WHAT IS REQUIRED:
Find "def eventViolation (c" and "def headLot (s" in the records below. Copy the lines holding them and every line between, exactly, and no others.

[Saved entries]
= = = = = = =

/-- R39, column PLAN, over some lots and tanks. -/
def planItemsOf (ship : ShipData) (lots : Table Lot) (tanks : Table TankRow) : List Item :=
  lightshipItems ship ++ (presentCranes ship).map (fun p => boomItem p.2 p.2.park) ++ lots.flatMap planLot
    ++ tankItems ship (tankPlanned tanks)

def planItems (s : State) : List Item := planItemsOf s.ship s.cond.lots s.cond.tanks

/-- R87: TRIAL counts the items of the view as PLAN counts those of the plan. -/
def trialItems (s : State) : List Item := planItemsOf s.ship (trialView s).lots (trialView s).tanks

def itemsOf (s : State) : Ctx → List Item
  | .actual => actualItems s
  | .plan => planItems s
  | .trial => trialItems s

/-! ### Limit sets (R100, R101) -/

def carries (r : LiftRecord) : Bool := decide (r.state = .hoisted) || decide (r.state = .lowering)

/-- R100: the set ACTUAL is judged against. -/
def actualLimitName (s : State) : LimitName :=
  if carries s.gate.recs.one || carries s.gate.recs.two then .lift else .harbour

def limitsOf (w : Settings) : LimitName → LimitSet
  | .harbour => w.harbour
  | .lift => w.lift

def limitNameOf (s : State) : Ctx → LimitName
  | .actual => actualLimitName s
  | _ => .harbour

/-! ### The facts captured for C12 to C16 (R108, R109) -/

def eventViolation (c : CheckClass) (index : Nat) (o : VOutcome) (value limit : Int) : Violation :=
  { cls := c, index := index, outcome := o, value := value, limit := limit }

/-- C12 for the cranes and the tanks that are stale. -/
def staleEvents (s : State) : List Violation :=
  (bothCranes.filter (fun c => s.gate.stale.get c)).map (fun c =>
      eventViolation .c12 c.num .event
        (match (s.liftRec c).lastReport with | some t => age s.time t | none => 0 : Nat) s.settings.hookStale)
    ++ (s.cond.tanks.filter (fun p => p.2.stale)).map (fun p =>
      eventViolation .c12 (16 + p.1) .event (age s.time p.2.time) s.settings.tankStale)

/-- The lot id of the head of the stow sequence, 0 when there is no head. -/
def headLot (s : State) : Nat :=
  match seqHead s.cond.lots s.cond.seq with
  | some i => (s.cond.seq[i]?.map SeqEntry.lot).getD 0
  | none => 0

/-- C13 for the lifts accepted as a sequence deviation. -/
def deviationEvents (s : State) : List Violation :=
  sortBy Violation.index (bothCranes.filterMap (fun c =>
    match (s.liftRec c).deviation, (s.liftRec c).lot with
    | true, some l => some (eventViolation .c13 l.slot .event l.id (headLot s))
    | _, _ => none))

/-- C14 for the lots whose DISCREPANCY flag is set. -/
def discrepancyEvents (s : State) : List Violation :=
  (s.cond.lots.filter (fun p => p.2.discrepancy)).map (fun p =>
    eventViolation .c14 p.1 (if p.2.declared < p.2.measured.getD 0 then .high else .low) (p.2.measured.getD 0 : Nat)
      p.2.declared)

/-- C15 for the present IDLE cranes whose hook holds the threshold or more. -/
def unclearedEvents (s : State) : List Violation :=
  ((presentCranes s.ship).filter (fun p =>
      decide ((s.liftRec p.1).state = .idle) && decide (s.settings.untracked ≤ (s.cond.hooks.get p.1).load))).map
    (fun p => eventViolation .c15 p.1.num .high (s.cond.hooks.get p.1).load s.settings.untracked)

/-- C16 for the GRANTED transfers whose overrun mark is set. -/
def overrunEvents (s : State) : List Violation :=
  s.ballast.transfers.filterMap (fun p =>
    match p.2.phase with
    | .granted _ _ _ amount true => some (eventViolation .c16 p.1 .high amount p.2.planned)
    | _ => none)

/-- C12 to C16 in class-then-index order. -/
def capturedEvents (s : State) : List Violation :=
  staleEvents s ++ deviationEvents s ++ discrepancyEvents s ++ unclearedEvents s ++ overrunEvents s

/-- R67: an input of ACTUAL is stale. -/
def taintNow (s : State) : Bool := anyCraneStale s || anyTankStale s

/-! ### Captures (R72, R79) -/

/-- R72: what a pass of a context captures. -/
def capturePass (s : State) (x : Ctx) : Pass :=
  { ctx := x, gen := (s.ctx x).gen, items := itemsOf s x, rho := s.settings.seaDensity,
    limitName := limitNameOf s x, limits := limitsOf s.settings (limitNameOf s x),
    tainted := decide (x = .actual) && taintNow s,
    events := if x = .actual then capturedEvents s else [] }

/-- The lift a demand is held for. -/
def liftForKey (s : State) : DemandKey → Option LiftRef
  | .recheck => s.gate.slot
  | .lift lead => some (liftOf s lead)
  | .transfer _ => none

/-- The lot of a lift, with its slot (R131). -/
def liftLot (s : State) (r : LiftRef) : Option (Nat × Lot) :=
  match (s.liftRec r.lead).lot with
  | some l => (tget s.cond.lots l.slot).map (fun k => (l.slot, k))
  | none => none

/-- R142: the lift mass of a crane of a lift. -/
def liftMass (s : State) (r : LiftRef) (k : Lot) (c : CraneId) : Nat :=
  match r.partner with
  | none => k.mass
  | some _ => (s.liftRec c).share.getD 0

def liftMassSum (s : State) (r : LiftRef) (k : Lot) : Nat := (r.cranes.map (liftMass s r k)).sum

/-- R142: the items of the HOOK pass. -/
def hookPassItems (s : State) (r : LiftRef) : List Item :=
  match liftLot s r with
  | none => actualItems s
  | some (slot, k) =>
    let worst (c : CraneId) : Pos := (s.liftRec c).worst.getD (tipNow s c)
    gatherActual s
      (fun c => if r.cranes.contains c then ⟨liftMass s r k c, worst c⟩ else hookNow s c)
      (fun c => if r.cranes.contains c then worst c else tipNow s c)
      (some slot) [] (tankNow s)

/-- R142: the items of the LANDED pass. -/
def landedPassItems (s : State) (r : LiftRef) : List Item :=
  match liftLot s r with
  | none => actualItems s
  | some (slot, k) =>
    gatherActual s
      (fun c => if r.cranes.contains c then ⟨0, tipNow s c⟩ else hookNow s c)
      (tipNow s) (some slot)
      (match (s.liftRec r.lead).dir, (s.liftRec r.lead).plan with
       | some .load, some loc => [lotItem slot (liftMassSum s r k) loc k.footprint]
       | _, _ => [])
      (tankNow s)

/-- R165: the end contents and density of one tank of a transfer; `base` gives the base contents of a tank end. -/
def endState (s : State) (t : Transfer) (base : Nat → Nat) (tank : Nat) : Nat × Nat :=
  let row := s.tankRow tank
  if t.source = .tank tank then (base tank - t.planned, row.density)
  else
    let density :=
      if 0 < base tank then row.density
      else
        match t.source with
        | .sea => s.settings.seaDensity
        | .tank src => (s.tankRow src).density
    let cap := match s.tankGeom? tank with | some g => capacityMass g density | none => 0
    (min (base tank + t.planned) cap, density)

/-- R161: the starting contents of a tank end of a GRANTED transfer. -/
def startOf (t : Transfer) (ss sd : Option Nat) (tank : Nat) : Nat :=
  if t.source = .tank tank then ss.getD 0 else sd.getD 0

/-- R165: how the TRANSFER pass for a request counts a tank. -/
def tankEnd (s : State) (id tank : Nat) : Nat × Nat :=
  match (s.tankRow tank).transfer with
  | none => tankNow s tank
  | some n =>
    match tget s.ballast.transfers n with
    | none => tankNow s tank
    | some t =>
      match t.phase with
      | .granted ss sd _ _ _ => endState s t (startOf t ss sd) tank
      | .requested _ _ => if n = id then endState s t (fun k => (s.tankRow k).contents) tank else tankNow s tank

/-- R165: the items of the TRANSFER pass. -/
def transferPassItems (s : State) (id : Nat) : List Item :=
  gatherActual s (hookNow s) (tipNow s) none [] (tankEnd s id)

/-- R79, R101: what a prediction captures. -/
def capturePrediction (s : State) (k : DemandKey) : Prediction :=
  let after := limitsOf s.settings (actualLimitName s)
  let base : Prediction :=
    { key := k, phase := .hook, gen := s.eval.actual.gen, rho := s.settings.seaDensity, hookItems := [],
      lastItems := [], hookLimits := s.settings.lift, lastLimits := after, tainted := taintNow s, first := none }
  match k with
  | .transfer id => { base with phase := .transfer, lastItems := transferPassItems s id }
  | k =>
    match liftForKey s k with
    | some r => { base with hookItems := hookPassItems s r, lastItems := landedPassItems s r }
    | none => { base with hookItems := actualItems s, lastItems := actualItems s }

= = = = = = =

TASK SOLUTION:
def eventViolation (c : CheckClass) (index : Nat) (o : VOutcome) (value limit : Int) : Violation :=
  { cls := c, index := index, outcome := o, value := value, limit := limit }

/-- C12 for the cranes and the tanks that are stale. -/
def staleEvents (s : State) : List Violation :=
  (bothCranes.filter (fun c => s.gate.stale.get c)).map (fun c =>
      eventViolation .c12 c.num .event
        (match (s.liftRec c).lastReport with | some t => age s.time t | none => 0 : Nat) s.settings.hookStale)
    ++ (s.cond.tanks.filter (fun p => p.2.stale)).map (fun p =>
      eventViolation .c12 (16 + p.1) .event (age s.time p.2.time) s.settings.tankStale)

/-- The lot id of the head of the stow sequence, 0 when there is no head. -/
def headLot (s : State) : Nat :=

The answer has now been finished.